Андрей хмуро согласился и поспешил на очередную радиостудию…
После совершения терактов на пресс-секретаря, дополнительно, взвалили организацию ежедневных мини-интервью с начальником УВД на радиокомпаниях: двух областных и двух городского масштаба. На практике это выглядело так.
В установленное время Кузнецов предварительно связывался с той или иной студией, определяясь с ее руководством по перечню свежих «противотерактных» вопросов. (Отдельные, случалось, граничили со здравым смыслом. Скажем: а правда ли, что патрульным вменили в обязанность рыться в каждой уличной урне, поскольку именно в одну из них, по устойчивым слухам, злоумышленники готовятся подбросить очередное взрывное устройство?) Затем он тезисно сообщал, о чем нынче полковник милиции, в свою очередь, хотел бы проинформировать горожан. Знакомил последнего с тематикой сегодняшнего перечня.
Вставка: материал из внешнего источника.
-- ==== Sys2Proof/Machine/VecMem.lean ====
section
/-! DEFINITION. Vector pipes: checks on element accesses, chain ports, faults and Progress Records, queues and power (R83 to R87, R92 to
R107). -/

namespace Sys2Proof.Machine

def pipe (s : State) (p : Nat) : PipeSt := s.pipes.getD p pipeZero
/-- Replace a pipe's state; CAL_Q and RM_Q follow the queues (Table VEC-9). -/
def modPipe (s : State) (p : Nat) (k : PipeSt → PipeSt) : State :=
  let q := k (pipe s p)
  wf (wf { s with pipes := s.pipes.set p q } (R.vpCAL_Q p) q.calQ.length) (R.vpRM_Q p) q.rmQ.length
def setRun (s : State) (p : Nat) (r : Option VRun) : State := { s with pipes := s.pipes.set p { pipe s p with run := r } }
def chainP (s : State) (n : Nat) : ChainPort := s.chains.getD n chainZero
def modChain (s : State) (n : Nat) (k : ChainPort → ChainPort) : State := { s with chains := s.chains.set n (k (chainP s n)) }
/-- The decoded instruction of an entry. -/
def veI (e : VEntry) : VI := viDecode e.w0 e.w1 e.w2
/-- An instruction of three zero words (R90). -/
def veNop (e : VEntry) : Bool := decide (e.w0 = 0#36) && decide (e.w1 = 0#36) && decide (e.w2 = 0#36)

/-! ### Causes (Table VEC-6) -/
def vcILLEGAL : Nat := 1
def vcADDR : Nat := 2
def vcREGION : Nat := 3
def vcMEM_UE : Nat := 4
def vcBANK_OFF : Nat := 5
def vcSTREAM_LEN : Nat := 6
def vcCHAIN_LEN : Nat := 7
def vcCHAIN_TIMEOUT : Nat := 8
def vcCHAIN_ABORT : Nat := 9
def vcQSTALE : Nat := 10
def vcDRAIN_CUT : Nat := 11
def vcRESUME_BAD : Nat := 12
def vcDISCARD : Nat := 13

/-! ### Element accesses -/

/-- Whether a region permits an access needing PERM bit `b` (1 R, 2 W, 3 X) at an address (R271). -/
def regionOk (regs : List (Word × Word)) (b a : Nat) : Bool :=
  regs.any fun (w0, w1) =>
    bit w0.toNat 0 && bit w0.toNat b && decide (w0.toNat / 16 * 16 ≤ a) && decide (a ≤ w1.toNat / 16 * 16 + 15)
/-- The checks on one word of an element access before it is made (R68, R84, R94): a cause, if one fails. Of several that fail for one
address the first in the order ADDR, REGION, BANK_OFF is the cause (log entry 35). -/
def vCheck (s : State) (org : VOrg) (write : Bool) (a : Nat) : Option Nat :=
  if s.cfg.part.streamWords ≤ a then some vcADDR
  else if write ∧ rb s R.smLVT_PROT = true ∧ inLvt s a = true then some vcADDR
  else match org with
    | .rm _ _ regs _ _ =>
      if regionOk regs (if write then 2 else 1) a = false then some vcREGION
      else if bankOff s (smBank s a) then some vcBANK_OFF else none
    | .cal _ _ => if bankOff s (smBank s a) then some vcBANK_OFF else none
/-- Words of an element at an address. -/
def elWords (dbl : Bool) (a : Nat) : List Nat := if dbl then [a % 2 ^ 36, (a + 1) % 2 ^ 36] else [a % 2 ^ 36]
/-- The first failing word of an access. -/
def vCheckAll (s : State) (org : VOrg) (write : Bool) (oper : Nat) (as : List Nat) : Option VFlt :=
  as.findSome? fun a => (vCheck s org write a).map fun c => ⟨c, oper, a⟩
/-- The address in a stream that a position record names for element i (Table VEC-7): of the index stream for GATHER, the queue number
for QSNAP. -/
def sdPos (s : State) (d ix : SDesc) (i : Nat) : Nat :=
  match d.mode with
  | 0 => sdAddr d i
  | 1 => sdAddr d i
  | 2 => sdAddr ix i
  | 3 => if d.idxq then rdN s (sdAddr ix i) else sdAddr d i
  | _ => 0
/-- POS of an operand at element i; 0 for what is no memory stream. -/
def capPos (s : State) (c : VCap) (i : Nat) : Nat :=
  match c with
  | .str d ix => sdPos s d ix i
  | _ => 0
/-- The first term at or after element K that VBAND does not clip: A's element and B's (R129). -/
def bandFirst (v : VI) (c : VCaps) (k : Nat) : Option (Nat × Nat) :=
  let cs := capScal c.c
  let w := vRowW v.op v.mod cs
  (List.range (v.n / w - k / w)).findSome? fun j =>
    let row := k / w + j
    let e := bandE cs row 0
    let e0 := max e 0
    if e0 < e + (w : Int) ∧ e0 < (bandCap c.b : Int) then some (row * w + (e0 - e).toNat, e0.toNat) else none
/-- POS_D, POS_A, POS_B of restart element K (Table VEC-7, R129). -/
def vPos (s : State) (v : VI) (c : VCaps) (k : Nat) : Nat × Nat × Nat :=
  match vKind v.op with
  | .red => (capPos s c.d 0, capPos s c.a k, capPos s c.b k)
  | .row =>
    let w := vRowW v.op v.mod (capScal c.c)
    if v.op = 0x041 then match bandFirst v c k with
      | some (i, e) => (capPos s c.d (k / w), capPos s c.a i, capPos s c.b e)
      | none => (capPos s c.d (k / w), 0, 0)
    else (capPos s c.d (k / w), capPos s c.a 0, 0)
  | _ => (capPos s c.d k, capPos s c.a k, capPos s c.b k)
/-- The restart element of a fault of a cause at element f of an instruction begun at k0 (R99, R129): a reduction stopped by its chain
partner keeps the partner's (R102, log entry 35). -/
def vRestart (v : VI) (c : VCaps) (k0 cause f : Nat) : Nat :=
  match vKind v.op with
  | .red => if cause = vcCHAIN_ABORT then f else max k0 (f / 16 * 16)
  | .row => let w := vRowW v.op v.mod (capScal c.c); if w = 0 then 0 else f / w * w
  | _ => f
И, наконец, телефонно состыковывал начальника УВД с ведущим радиостудии.
Подобные передачи в прямом эфире, как правило, не превышали пяти минут. Впрочем, однажды полковник соловьем разливался о превентивных мерах и заслонах на пути террористов всех мастей чуть ли не четверть часа. Самое прискорбное, что Андрей в тот же день обязан был объехать разбросанные по городу радиокомпании, собрать записи всех прозвучавших интервью и распечатать их на компьютере. Готовые тексты подшивались в специальную папку, которая назавтра, поутру, представлялась начальнику УВД для визирования его вчерашнего устного творчества.
Таким образом, рейтинг главного милиционера города заметно рос. Да и папочку с выступлениями не грех было любой комиссии торжественно предъявить: вот, мол, в каком тесном контакте с жителями мы в особый период вкалываем. Великое дело — самореклама! В милиции — особенно.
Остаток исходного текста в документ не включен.